━━━ Records provided

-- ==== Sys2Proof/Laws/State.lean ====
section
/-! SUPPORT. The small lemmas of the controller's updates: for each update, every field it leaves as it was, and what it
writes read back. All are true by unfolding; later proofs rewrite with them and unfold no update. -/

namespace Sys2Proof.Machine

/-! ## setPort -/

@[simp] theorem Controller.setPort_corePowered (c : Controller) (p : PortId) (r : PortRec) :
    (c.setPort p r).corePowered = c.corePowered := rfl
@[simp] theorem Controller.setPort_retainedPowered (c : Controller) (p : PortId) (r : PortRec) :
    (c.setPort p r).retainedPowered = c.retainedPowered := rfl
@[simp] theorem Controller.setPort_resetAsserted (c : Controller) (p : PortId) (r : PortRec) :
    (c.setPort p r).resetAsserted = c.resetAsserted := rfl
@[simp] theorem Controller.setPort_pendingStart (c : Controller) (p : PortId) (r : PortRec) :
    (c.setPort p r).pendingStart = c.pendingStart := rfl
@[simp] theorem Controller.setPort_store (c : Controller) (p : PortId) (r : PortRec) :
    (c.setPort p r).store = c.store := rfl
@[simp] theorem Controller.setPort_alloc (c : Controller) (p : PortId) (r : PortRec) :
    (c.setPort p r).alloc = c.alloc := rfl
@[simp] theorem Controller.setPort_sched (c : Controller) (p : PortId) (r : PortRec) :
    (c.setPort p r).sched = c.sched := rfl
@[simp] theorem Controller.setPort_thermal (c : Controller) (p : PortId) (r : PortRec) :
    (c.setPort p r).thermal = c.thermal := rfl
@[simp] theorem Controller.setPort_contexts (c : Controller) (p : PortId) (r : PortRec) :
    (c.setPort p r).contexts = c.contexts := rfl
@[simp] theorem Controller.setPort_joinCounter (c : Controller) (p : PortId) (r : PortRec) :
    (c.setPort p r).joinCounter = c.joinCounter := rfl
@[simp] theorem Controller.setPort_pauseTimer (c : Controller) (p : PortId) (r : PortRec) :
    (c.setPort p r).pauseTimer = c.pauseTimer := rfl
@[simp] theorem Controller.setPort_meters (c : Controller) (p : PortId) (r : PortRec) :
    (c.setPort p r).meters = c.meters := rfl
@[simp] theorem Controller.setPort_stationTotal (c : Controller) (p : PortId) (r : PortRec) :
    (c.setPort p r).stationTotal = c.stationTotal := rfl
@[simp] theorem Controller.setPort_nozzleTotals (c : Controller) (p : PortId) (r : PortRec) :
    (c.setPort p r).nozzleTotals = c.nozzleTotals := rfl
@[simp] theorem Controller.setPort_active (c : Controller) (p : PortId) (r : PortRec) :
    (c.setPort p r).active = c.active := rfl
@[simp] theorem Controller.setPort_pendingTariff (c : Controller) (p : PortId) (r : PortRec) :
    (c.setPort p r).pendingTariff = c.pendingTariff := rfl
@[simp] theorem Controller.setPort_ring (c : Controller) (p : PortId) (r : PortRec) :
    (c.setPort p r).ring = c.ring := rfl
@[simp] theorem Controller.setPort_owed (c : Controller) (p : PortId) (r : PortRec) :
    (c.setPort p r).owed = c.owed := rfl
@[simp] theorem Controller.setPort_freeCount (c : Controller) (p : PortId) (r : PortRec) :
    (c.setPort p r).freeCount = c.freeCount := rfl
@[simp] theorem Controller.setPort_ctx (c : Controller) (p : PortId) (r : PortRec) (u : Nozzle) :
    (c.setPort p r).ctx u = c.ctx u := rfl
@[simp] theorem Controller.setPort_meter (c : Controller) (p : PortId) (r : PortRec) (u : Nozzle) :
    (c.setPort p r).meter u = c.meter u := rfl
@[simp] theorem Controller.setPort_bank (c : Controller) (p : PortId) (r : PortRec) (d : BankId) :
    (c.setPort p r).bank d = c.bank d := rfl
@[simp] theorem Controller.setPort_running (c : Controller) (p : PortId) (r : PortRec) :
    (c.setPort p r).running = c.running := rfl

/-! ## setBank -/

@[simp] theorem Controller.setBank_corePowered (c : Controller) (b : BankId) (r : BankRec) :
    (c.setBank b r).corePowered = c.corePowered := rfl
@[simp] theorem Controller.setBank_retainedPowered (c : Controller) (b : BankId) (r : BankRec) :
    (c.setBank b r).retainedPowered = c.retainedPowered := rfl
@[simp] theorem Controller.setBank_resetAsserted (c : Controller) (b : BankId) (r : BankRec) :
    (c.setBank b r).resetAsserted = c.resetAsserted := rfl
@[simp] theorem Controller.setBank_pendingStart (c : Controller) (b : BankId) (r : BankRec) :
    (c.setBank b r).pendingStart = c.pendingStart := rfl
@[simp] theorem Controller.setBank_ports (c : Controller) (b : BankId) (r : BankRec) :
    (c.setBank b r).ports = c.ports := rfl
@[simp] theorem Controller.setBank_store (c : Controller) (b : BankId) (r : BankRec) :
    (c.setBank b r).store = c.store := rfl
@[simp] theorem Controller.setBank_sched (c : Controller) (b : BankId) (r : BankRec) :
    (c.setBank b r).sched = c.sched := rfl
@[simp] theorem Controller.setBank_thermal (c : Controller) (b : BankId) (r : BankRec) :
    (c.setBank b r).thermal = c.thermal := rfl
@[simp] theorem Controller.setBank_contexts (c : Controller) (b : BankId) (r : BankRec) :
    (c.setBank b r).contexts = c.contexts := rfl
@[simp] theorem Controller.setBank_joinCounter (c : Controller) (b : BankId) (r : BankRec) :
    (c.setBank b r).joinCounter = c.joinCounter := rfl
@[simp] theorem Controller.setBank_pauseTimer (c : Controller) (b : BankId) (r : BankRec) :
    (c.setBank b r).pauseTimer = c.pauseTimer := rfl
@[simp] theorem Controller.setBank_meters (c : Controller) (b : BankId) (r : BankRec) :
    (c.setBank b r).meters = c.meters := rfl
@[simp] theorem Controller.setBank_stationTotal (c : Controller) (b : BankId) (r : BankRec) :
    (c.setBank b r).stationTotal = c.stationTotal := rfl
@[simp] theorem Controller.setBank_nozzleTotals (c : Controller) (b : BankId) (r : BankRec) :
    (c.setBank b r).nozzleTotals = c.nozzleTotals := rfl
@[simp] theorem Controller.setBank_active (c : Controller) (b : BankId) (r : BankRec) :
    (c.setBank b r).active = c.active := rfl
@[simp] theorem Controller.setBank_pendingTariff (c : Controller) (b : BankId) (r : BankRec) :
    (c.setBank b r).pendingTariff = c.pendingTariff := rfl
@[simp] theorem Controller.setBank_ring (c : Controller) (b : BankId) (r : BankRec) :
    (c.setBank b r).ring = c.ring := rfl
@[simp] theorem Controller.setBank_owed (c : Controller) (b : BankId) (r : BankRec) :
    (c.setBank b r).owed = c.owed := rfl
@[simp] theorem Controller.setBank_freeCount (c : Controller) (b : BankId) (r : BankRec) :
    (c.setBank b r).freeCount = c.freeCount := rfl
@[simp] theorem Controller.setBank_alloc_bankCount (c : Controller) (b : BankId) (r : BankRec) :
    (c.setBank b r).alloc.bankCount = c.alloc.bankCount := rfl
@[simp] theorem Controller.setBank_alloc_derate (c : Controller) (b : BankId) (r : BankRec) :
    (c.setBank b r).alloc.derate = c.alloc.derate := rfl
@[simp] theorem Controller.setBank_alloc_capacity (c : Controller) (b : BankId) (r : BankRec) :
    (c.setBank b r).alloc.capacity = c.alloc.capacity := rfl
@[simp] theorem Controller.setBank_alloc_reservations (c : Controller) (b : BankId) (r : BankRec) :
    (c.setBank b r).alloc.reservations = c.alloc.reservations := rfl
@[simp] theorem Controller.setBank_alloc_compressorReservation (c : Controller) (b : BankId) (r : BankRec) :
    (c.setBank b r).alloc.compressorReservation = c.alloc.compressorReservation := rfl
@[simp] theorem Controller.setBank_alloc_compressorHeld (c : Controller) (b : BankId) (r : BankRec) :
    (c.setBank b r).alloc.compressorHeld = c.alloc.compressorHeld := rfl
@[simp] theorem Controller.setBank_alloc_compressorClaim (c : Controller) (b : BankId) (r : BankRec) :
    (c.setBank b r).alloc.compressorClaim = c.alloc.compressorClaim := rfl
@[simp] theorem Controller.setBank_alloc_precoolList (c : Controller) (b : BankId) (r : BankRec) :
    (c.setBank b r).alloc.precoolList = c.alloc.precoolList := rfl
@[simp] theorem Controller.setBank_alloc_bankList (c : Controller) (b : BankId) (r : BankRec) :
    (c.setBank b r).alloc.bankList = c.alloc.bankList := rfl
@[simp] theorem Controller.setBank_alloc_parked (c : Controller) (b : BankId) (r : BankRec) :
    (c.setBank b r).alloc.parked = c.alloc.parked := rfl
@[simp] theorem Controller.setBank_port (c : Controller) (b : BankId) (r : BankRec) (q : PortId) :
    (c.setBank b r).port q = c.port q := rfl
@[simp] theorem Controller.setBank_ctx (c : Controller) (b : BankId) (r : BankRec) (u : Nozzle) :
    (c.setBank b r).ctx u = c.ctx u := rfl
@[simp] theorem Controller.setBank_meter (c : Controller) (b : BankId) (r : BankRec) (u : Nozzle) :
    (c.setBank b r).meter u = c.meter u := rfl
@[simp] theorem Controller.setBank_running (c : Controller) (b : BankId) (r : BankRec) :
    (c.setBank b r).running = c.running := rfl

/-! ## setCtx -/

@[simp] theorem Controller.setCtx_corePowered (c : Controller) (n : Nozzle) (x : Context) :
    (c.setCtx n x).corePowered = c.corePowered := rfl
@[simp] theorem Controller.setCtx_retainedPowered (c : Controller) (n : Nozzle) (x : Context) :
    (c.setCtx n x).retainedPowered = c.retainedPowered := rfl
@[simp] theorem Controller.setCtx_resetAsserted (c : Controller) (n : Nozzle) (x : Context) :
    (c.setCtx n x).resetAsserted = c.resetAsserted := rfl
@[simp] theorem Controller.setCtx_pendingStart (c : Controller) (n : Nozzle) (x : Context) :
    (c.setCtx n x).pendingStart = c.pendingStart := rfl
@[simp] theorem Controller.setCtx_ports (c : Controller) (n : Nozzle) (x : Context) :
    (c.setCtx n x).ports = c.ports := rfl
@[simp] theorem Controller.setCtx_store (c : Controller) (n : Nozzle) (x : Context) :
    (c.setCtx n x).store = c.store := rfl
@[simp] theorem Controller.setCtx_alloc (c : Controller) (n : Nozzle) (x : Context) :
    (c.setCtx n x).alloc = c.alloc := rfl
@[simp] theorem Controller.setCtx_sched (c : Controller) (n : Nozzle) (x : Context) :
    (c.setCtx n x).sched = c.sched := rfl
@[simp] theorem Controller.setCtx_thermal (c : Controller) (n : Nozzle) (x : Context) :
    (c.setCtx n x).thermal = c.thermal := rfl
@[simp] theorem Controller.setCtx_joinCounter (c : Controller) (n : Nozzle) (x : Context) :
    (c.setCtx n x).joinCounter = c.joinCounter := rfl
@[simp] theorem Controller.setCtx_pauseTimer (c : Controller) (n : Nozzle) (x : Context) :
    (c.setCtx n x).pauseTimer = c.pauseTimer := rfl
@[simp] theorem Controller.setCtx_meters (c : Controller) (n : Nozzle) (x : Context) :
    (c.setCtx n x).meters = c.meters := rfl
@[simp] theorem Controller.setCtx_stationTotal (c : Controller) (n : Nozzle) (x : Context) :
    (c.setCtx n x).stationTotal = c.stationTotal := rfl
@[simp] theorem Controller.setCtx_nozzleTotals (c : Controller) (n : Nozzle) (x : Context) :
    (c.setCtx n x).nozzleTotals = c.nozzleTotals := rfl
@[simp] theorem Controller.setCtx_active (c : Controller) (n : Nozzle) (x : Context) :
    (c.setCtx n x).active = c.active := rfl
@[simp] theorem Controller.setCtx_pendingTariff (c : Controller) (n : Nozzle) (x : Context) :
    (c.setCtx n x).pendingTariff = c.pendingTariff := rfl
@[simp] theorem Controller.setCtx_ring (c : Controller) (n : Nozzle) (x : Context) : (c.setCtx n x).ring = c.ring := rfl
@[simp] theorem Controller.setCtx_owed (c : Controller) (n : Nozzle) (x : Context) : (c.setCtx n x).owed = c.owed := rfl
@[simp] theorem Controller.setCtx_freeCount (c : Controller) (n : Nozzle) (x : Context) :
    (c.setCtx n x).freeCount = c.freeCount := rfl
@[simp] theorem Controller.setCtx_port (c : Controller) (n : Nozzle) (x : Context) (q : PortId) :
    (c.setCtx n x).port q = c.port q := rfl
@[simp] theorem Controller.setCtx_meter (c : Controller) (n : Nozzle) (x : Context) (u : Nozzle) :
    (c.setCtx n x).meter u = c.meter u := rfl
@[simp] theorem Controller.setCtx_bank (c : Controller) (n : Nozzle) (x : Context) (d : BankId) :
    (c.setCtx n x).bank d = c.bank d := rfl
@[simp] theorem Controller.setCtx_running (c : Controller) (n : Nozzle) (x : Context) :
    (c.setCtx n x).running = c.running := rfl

━━━━━━

Instructions for the task:
Given the records above, return exactly the lines starting at the line containing "(c.setBank b r).owed = c.owed := rfl" and ending at the line containing "(c.setBank b r).alloc.bankCount", including both.

Final answer:
    (c.setBank b r).owed = c.owed := rfl
@[simp] theorem Controller.setBank_freeCount (c : Controller) (b : BankId) (r : BankRec) :
    (c.setBank b r).freeCount = c.freeCount := rfl
@[simp] theorem Controller.setBank_alloc_bankCount (c : Controller) (b : BankId) (r : BankRec) :
    (c.setBank b r).alloc.bankCount = c.alloc.bankCount := rfl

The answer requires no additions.